→ **BRIEF**: Across the entries below, how many lines include "build"? Give the number and nothing else.

___ TASK INPUTS

-- ==== Sys2Proof/Laws/State.lean ====
section
/-! SUPPORT. One lemma per field per update of State, each true by rfl, so that no later proof unfolds a record
update. -/

namespace Sys2Proof.Machine

/-! `setReg` -/

@[simp] theorem State.setReg_build (s : State) (r : Reg) (v : Word) : (s.setReg r v).build = s.build := rfl
@[simp] theorem State.setReg_regs (s : State) (r : Reg) (v : Word) : (s.setReg r v).regs = s.regs.set r v := rfl
@[simp] theorem State.setReg_pc (s : State) (r : Reg) (v : Word) : (s.setReg r v).pc = s.pc := rfl
@[simp] theorem State.setReg_flags (s : State) (r : Reg) (v : Word) : (s.setReg r v).flags = s.flags := rfl
@[simp] theorem State.setReg_pfxValid (s : State) (r : Reg) (v : Word) : (s.setReg r v).pfxValid = s.pfxValid := rfl
@[simp] theorem State.setReg_pfx (s : State) (r : Reg) (v : Word) : (s.setReg r v).pfx = s.pfx := rfl
@[simp] theorem State.setReg_mem (s : State) (r : Reg) (v : Word) : (s.setReg r v).mem = s.mem := rfl
@[simp] theorem State.setReg_written (s : State) (r : Reg) (v : Word) : (s.setReg r v).written = s.written := rfl
@[simp] theorem State.setReg_ivectors (s : State) (r : Reg) (v : Word) : (s.setReg r v).ivectors = s.ivectors := rfl
@[simp] theorem State.setReg_freeCount (s : State) (r : Reg) (v : Word) :
    (s.setReg r v).freeCount = s.freeCount := rfl
@[simp] theorem State.setReg_cycles (s : State) (r : Reg) (v : Word) : (s.setReg r v).cycles = s.cycles := rfl

/-! `setPc` -/

@[simp] theorem State.setPc_build (s : State) (t : Word) : (s.setPc t).build = s.build := rfl
@[simp] theorem State.setPc_regs (s : State) (t : Word) : (s.setPc t).regs = s.regs := rfl
@[simp] theorem State.setPc_pc (s : State) (t : Word) : (s.setPc t).pc = t &&& 0xFFFE#16 := rfl
@[simp] theorem State.setPc_flags (s : State) (t : Word) : (s.setPc t).flags = s.flags := rfl
@[simp] theorem State.setPc_pfxValid (s : State) (t : Word) : (s.setPc t).pfxValid = s.pfxValid := rfl
@[simp] theorem State.setPc_pfx (s : State) (t : Word) : (s.setPc t).pfx = s.pfx := rfl
@[simp] theorem State.setPc_mem (s : State) (t : Word) : (s.setPc t).mem = s.mem := rfl
@[simp] theorem State.setPc_written (s : State) (t : Word) : (s.setPc t).written = s.written := rfl
@[simp] theorem State.setPc_ivectors (s : State) (t : Word) : (s.setPc t).ivectors = s.ivectors := rfl
@[simp] theorem State.setPc_freeCount (s : State) (t : Word) : (s.setPc t).freeCount = s.freeCount := rfl
@[simp] theorem State.setPc_cycles (s : State) (t : Word) : (s.setPc t).cycles = s.cycles := rfl

/-! `advance` -/

@[simp] theorem State.advance_build (s : State) : s.advance.build = s.build := rfl
@[simp] theorem State.advance_regs (s : State) : s.advance.regs = s.regs := rfl
@[simp] theorem State.advance_pc (s : State) : s.advance.pc = (s.pc + 2#16) &&& 0xFFFE#16 := rfl
@[simp] theorem State.advance_flags (s : State) : s.advance.flags = s.flags := rfl
@[simp] theorem State.advance_pfxValid (s : State) : s.advance.pfxValid = s.pfxValid := rfl
@[simp] theorem State.advance_pfx (s : State) : s.advance.pfx = s.pfx := rfl
@[simp] theorem State.advance_mem (s : State) : s.advance.mem = s.mem := rfl
@[simp] theorem State.advance_written (s : State) : s.advance.written = s.written := rfl
@[simp] theorem State.advance_ivectors (s : State) : s.advance.ivectors = s.ivectors := rfl
@[simp] theorem State.advance_freeCount (s : State) : s.advance.freeCount = s.freeCount := rfl
@[simp] theorem State.advance_cycles (s : State) : s.advance.cycles = s.cycles := rfl

/-! `setPrefix` -/

@[simp] theorem State.setPrefix_build (s : State) (p : Byte) : (s.setPrefix p).build = s.build := rfl
@[simp] theorem State.setPrefix_regs (s : State) (p : Byte) : (s.setPrefix p).regs = s.regs := rfl
@[simp] theorem State.setPrefix_pc (s : State) (p : Byte) : (s.setPrefix p).pc = s.pc := rfl
@[simp] theorem State.setPrefix_flags (s : State) (p : Byte) : (s.setPrefix p).flags = s.flags := rfl
@[simp] theorem State.setPrefix_pfxValid (s : State) (p : Byte) : (s.setPrefix p).pfxValid = true := rfl
@[simp] theorem State.setPrefix_pfx (s : State) (p : Byte) : (s.setPrefix p).pfx = p := rfl
@[simp] theorem State.setPrefix_mem (s : State) (p : Byte) : (s.setPrefix p).mem = s.mem := rfl
@[simp] theorem State.setPrefix_written (s : State) (p : Byte) : (s.setPrefix p).written = s.written := rfl
@[simp] theorem State.setPrefix_ivectors (s : State) (p : Byte) : (s.setPrefix p).ivectors = s.ivectors := rfl
@[simp] theorem State.setPrefix_freeCount (s : State) (p : Byte) : (s.setPrefix p).freeCount = s.freeCount := rfl
@[simp] theorem State.setPrefix_cycles (s : State) (p : Byte) : (s.setPrefix p).cycles = s.cycles := rfl

/-! `endPrefix` -/

@[simp] theorem State.endPrefix_build (s : State) : s.endPrefix.build = s.build := rfl
@[simp] theorem State.endPrefix_regs (s : State) : s.endPrefix.regs = s.regs := rfl
@[simp] theorem State.endPrefix_pc (s : State) : s.endPrefix.pc = s.pc := rfl
@[simp] theorem State.endPrefix_flags (s : State) : s.endPrefix.flags = s.flags := rfl
@[simp] theorem State.endPrefix_pfxValid (s : State) : s.endPrefix.pfxValid = false := rfl
@[simp] theorem State.endPrefix_pfx (s : State) : s.endPrefix.pfx = s.pfx := rfl
@[simp] theorem State.endPrefix_mem (s : State) : s.endPrefix.mem = s.mem := rfl
@[simp] theorem State.endPrefix_written (s : State) : s.endPrefix.written = s.written := rfl
@[simp] theorem State.endPrefix_ivectors (s : State) : s.endPrefix.ivectors = s.ivectors := rfl
@[simp] theorem State.endPrefix_freeCount (s : State) : s.endPrefix.freeCount = s.freeCount := rfl
@[simp] theorem State.endPrefix_cycles (s : State) : s.endPrefix.cycles = s.cycles := rfl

______

→ **SOLUTION BELOW**: 5